+++ Data shown

theorem execPeerWindowCommit_keeps (s : State) : KeepsRes execPeerWindowCommit_mask s (execPeerWindowCommit s) := by
  unfold execPeerWindowCommit
  refine KeepsRes.ite ?_ ?_
  · exact KeepsRes.next (Keeps.refl _ _)
  split
  · rename_i z0 z1 z2
    exact KeepsRes.next (Keeps.step (State.raise_keeps ..) (Keeps.wr (Keeps.set1 (Keeps.refl _ _))))
  rename_i z3 z4
  extract_lets +onlyGivenNames y5
  clear_value y5
  extract_lets +onlyGivenNames y6
  have h7 : Keeps execPeerWindowCommit_mask s y6 := Keeps.set_hep (Keeps.refl _ _)
  clear_value y6
  exact KeepsRes.next (Keeps.set1 h7)

def execPeerCommitEffect_mask : Nat := State.raise_mask ||| fieldBits [Reg.HEP_WIN_ACT_CFG_ACTIVE, Reg.HEP_WIN_ACT_TGT_ACTIVE,
    Reg.HEP_WIN_COMMIT_PENDING] ||| partBits [.hep]

theorem execPeerCommitEffect_keeps (s : State) : KeepsRes execPeerCommitEffect_mask s (execPeerCommitEffect s) := by
  unfold execPeerCommitEffect
  refine KeepsRes.ite ?_ ?_
  · exact KeepsRes.next (Keeps.refl _ _)
  extract_lets +onlyGivenNames y0
  have h1 : Keeps execPeerCommitEffect_mask s y0 := by
    unfold y0
    refine Keeps.foldl (fun t2 a3 => ?_) ?_
    · exact Keeps.wr (Keeps.wr (Keeps.refl _ _))
    exact Keeps.refl _ _
  clear_value y0
  extract_lets +onlyGivenNames y4
  clear_value y4
  extract_lets +onlyGivenNames y5
  have h6 : Keeps execPeerCommitEffect_mask s y5 := Keeps.set_hep h1
  clear_value y5
  exact KeepsRes.next (Keeps.step (State.raise_keeps ..) (Keeps.clr h6))

def execPeerRequest_mask : Nat := State.emit_mask ||| State.raiseWin_mask ||| State.correctRange_mask ||| State.touchDram_mask
    ||| State.toHost_mask ||| State.noteUe_mask ||| State.store_mask ||| fieldBits [Reg.HEP_WIN_DROP_COUNT,
    Reg.HEP_WIN_LOG_ID_VALID, Reg.HEP_WIN_LOG_ID_REQ_ID, Reg.HEP_WIN_LOG_ID_WIN, Reg.HEP_WIN_LOG_ADDR]

theorem execPeerRequest_keeps (off : BitVec 36) (len : Fin 4096) (reqId : BitVec 16) (data : Option (List Nat)) (s : State) :
    KeepsRes execPeerRequest_mask s (execPeerRequest off len reqId data s) := by
  unfold execPeerRequest
  extract_lets +onlyGivenNames y0
  clear_value y0
  extract_lets +onlyGivenNames y1
  clear_value y1
  refine KeepsRes.ite ?_ ?_
  · exact KeepsRes.next (Keeps.refl _ _)
  refine KeepsRes.ite ?_ ?_
  · exact KeepsRes.next (Keeps.step (State.emit_keeps ..) (Keeps.refl _ _))
  split
  · rename_i z2 z3 z4
    exact KeepsRes.next (Keeps.step (State.emit_keeps ..) (Keeps.refl _ _))
  · rename_i z5 z6 z7 z8
    extract_lets +onlyGivenNames y9
    clear_value y9
    extract_lets +onlyGivenNames y10
    have h11 : Keeps execPeerRequest_mask s y10 := Keeps.bump (Keeps.refl _ _)
    clear_value y10
    extract_lets +onlyGivenNames y12
    have h13 : Keeps execPeerRequest_mask s y12 := by
      unfold y12
      refine Keeps.ite ?_ ?_
      · exact h11
      exact Keeps.set1 (Keeps.wr (Keeps.wr (Keeps.wr h11)))
    clear_value y12
    exact KeepsRes.next (Keeps.step (State.raiseWin_keeps ..) h13)
  · rename_i z14 z15 z16 z17
    extract_lets +onlyGivenNames y18
    clear_value y18
    extract_lets +onlyGivenNames y19
    have h20 : Keeps execPeerRequest_mask s y19 := Keeps.step (State.correctRange_keeps ..) (Keeps.step (State.touchDram_keeps
        ..) (Keeps.step (State.toHost_keeps ..) (Keeps.refl _ _)))
    clear_value y19
    split
    · rename_i z21 z22 z23 z24
      exact KeepsRes.next (Keeps.step (State.emit_keeps ..) (Keeps.step (State.noteUe_keeps ..) h20))
    rename_i z25 z26
    exact KeepsRes.next (Keeps.step (State.emit_keeps ..) h20)
  rename_i z27 z28 z29 z30 z31
  exact KeepsRes.next (Keeps.step (State.store_keeps ..) (Keeps.step (State.touchDram_keeps ..) (Keeps.step (State.toHost_keeps
      ..) (Keeps.refl _ _))))

def State.denyHost_mask : Nat := State.stopWrite_mask ||| State.fail_mask ||| State.leaveLadders_mask

theorem State.denyHost_keeps (s : State) (c : Cmd) : Keeps State.denyHost_mask s (State.denyHost s c) := by
  unfold State.denyHost
  refine Keeps.ite ?_ ?_
  · exact Keeps.step (State.stopWrite_keeps ..) (Keeps.refl _ _)
  exact Keeps.step (State.fail_keeps ..) (Keeps.step (State.leaveLadders_keeps ..) (Keeps.refl _ _))

def execTranslationCompletion_mask : Nat := State.atcPut_mask ||| State.denyHost_mask ||| State.xlatFault_mask |||
    State.settle_mask ||| State.pretrans_mask ||| partBits [.hep]

theorem execTranslationCompletion_keeps (pasid : Option (BitVec 20)) (addr : BitVec 64) (g : Option Grant) (s : State) :
    KeepsRes execTranslationCompletion_mask s (execTranslationCompletion pasid addr g s) := by
  unfold execTranslationCompletion
  extract_lets +onlyGivenNames y0
  clear_value y0
  extract_lets +onlyGivenNames y1
  clear_value y1
  refine KeepsRes.ite ?_ ?_
  · exact KeepsRes.next (Keeps.refl _ _)
  extract_lets +onlyGivenNames y2
  clear_value y2
  extract_lets +onlyGivenNames y3
  have h4 : Keeps execTranslationCompletion_mask s y3 := Keeps.set_hep (Keeps.refl _ _)
  clear_value y3
  extract_lets +onlyGivenNames y5
  clear_value y5
  extract_lets +onlyGivenNames y6
  clear_value y6
  extract_lets +onlyGivenNames y7
  have h8 : Keeps execTranslationCompletion_mask s y7 := by
    unfold y7
    split
    · rename_i z9 z10
      refine Keeps.ite ?_ ?_
      · exact Keeps.step (State.atcPut_keeps ..) h4
      exact h4
    rename_i z11
    exact h4
  clear_value y7
  extract_lets +onlyGivenNames y12
  clear_value y12
  extract_lets +onlyGivenNames y13
  clear_value y13
  extract_lets +onlyGivenNames y14
  clear_value y14
  extract_lets +onlyGivenNames y15
  have h16 : Keeps execTranslationCompletion_mask s y15 := by
    unfold y15
    refine Keeps.foldl (fun t17 a18 => ?_) ?_
    · exact Keeps.step (State.denyHost_keeps ..) (Keeps.step (State.xlatFault_keeps ..) (Keeps.refl _ _))
    exact h8
  clear_value y15
  refine KeepsRes.next (Keeps.step (State.settle_keeps ..) (Keeps.foldl (fun t19 a20 => ?_) ?_))
  · exact Keeps.step (State.pretrans_keeps ..) (Keeps.refl _ _)
  exact h16

def execAtsInvalidate_mask : Nat := State.advance_mask ||| State.emit_mask ||| State.retryXlat_mask ||| State.useDesc_mask |||
    fieldBits [Reg.HEP_INV_CNT_MAX_US, Reg.HEP_INV_CNT_COUNT] ||| partBits [.hep]

theorem execAtsInvalidate_keeps (pasid : Option (BitVec 20)) (addr size : Nat) (itag : Nat) (us : Fin 101) (s : State) :
    KeepsRes execAtsInvalidate_mask s (execAtsInvalidate pasid addr size itag us s) := by
  unfold execAtsInvalidate
  extract_lets +onlyGivenNames y0
  clear_value y0
  extract_lets +onlyGivenNames y1
  have h2 : Keeps execAtsInvalidate_mask s y1 := Keeps.step (State.advance_keeps ..) (Keeps.refl _ _)
  clear_value y1
  extract_lets +onlyGivenNames y3
  clear_value y3
  extract_lets +onlyGivenNames y4
  have h5 : Keeps execAtsInvalidate_mask s y4 := Keeps.set_hep h2
  clear_value y4
  extract_lets +onlyGivenNames y6
  have h7 : Keeps execAtsInvalidate_mask s y6 := Keeps.wr (Keeps.bump h5)
  clear_value y6
  extract_lets +onlyGivenNames y8
  have h9 : Keeps execAtsInvalidate_mask s y8 := Keeps.step (State.emit_keeps ..) h7
  clear_value y8
  refine KeepsRes.next (Keeps.step (State.retryXlat_keeps ..) (Keeps.foldl (fun t10 a11 => ?_) ?_))
  · exact Keeps.step (State.useDesc_keeps ..) (Keeps.refl _ _)
  exact h9

end Sys2Proof.Machine
end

++++++

The lines running from the start of the data through the one that contains "rename_i z0 z1 z2" should be reproduced exactly, and only those.

theorem execPeerWindowCommit_keeps (s : State) : KeepsRes execPeerWindowCommit_mask s (execPeerWindowCommit s) := by
  unfold execPeerWindowCommit
  refine KeepsRes.ite ?_ ?_
  · exact KeepsRes.next (Keeps.refl _ _)
  split
  · rename_i z0 z1 z2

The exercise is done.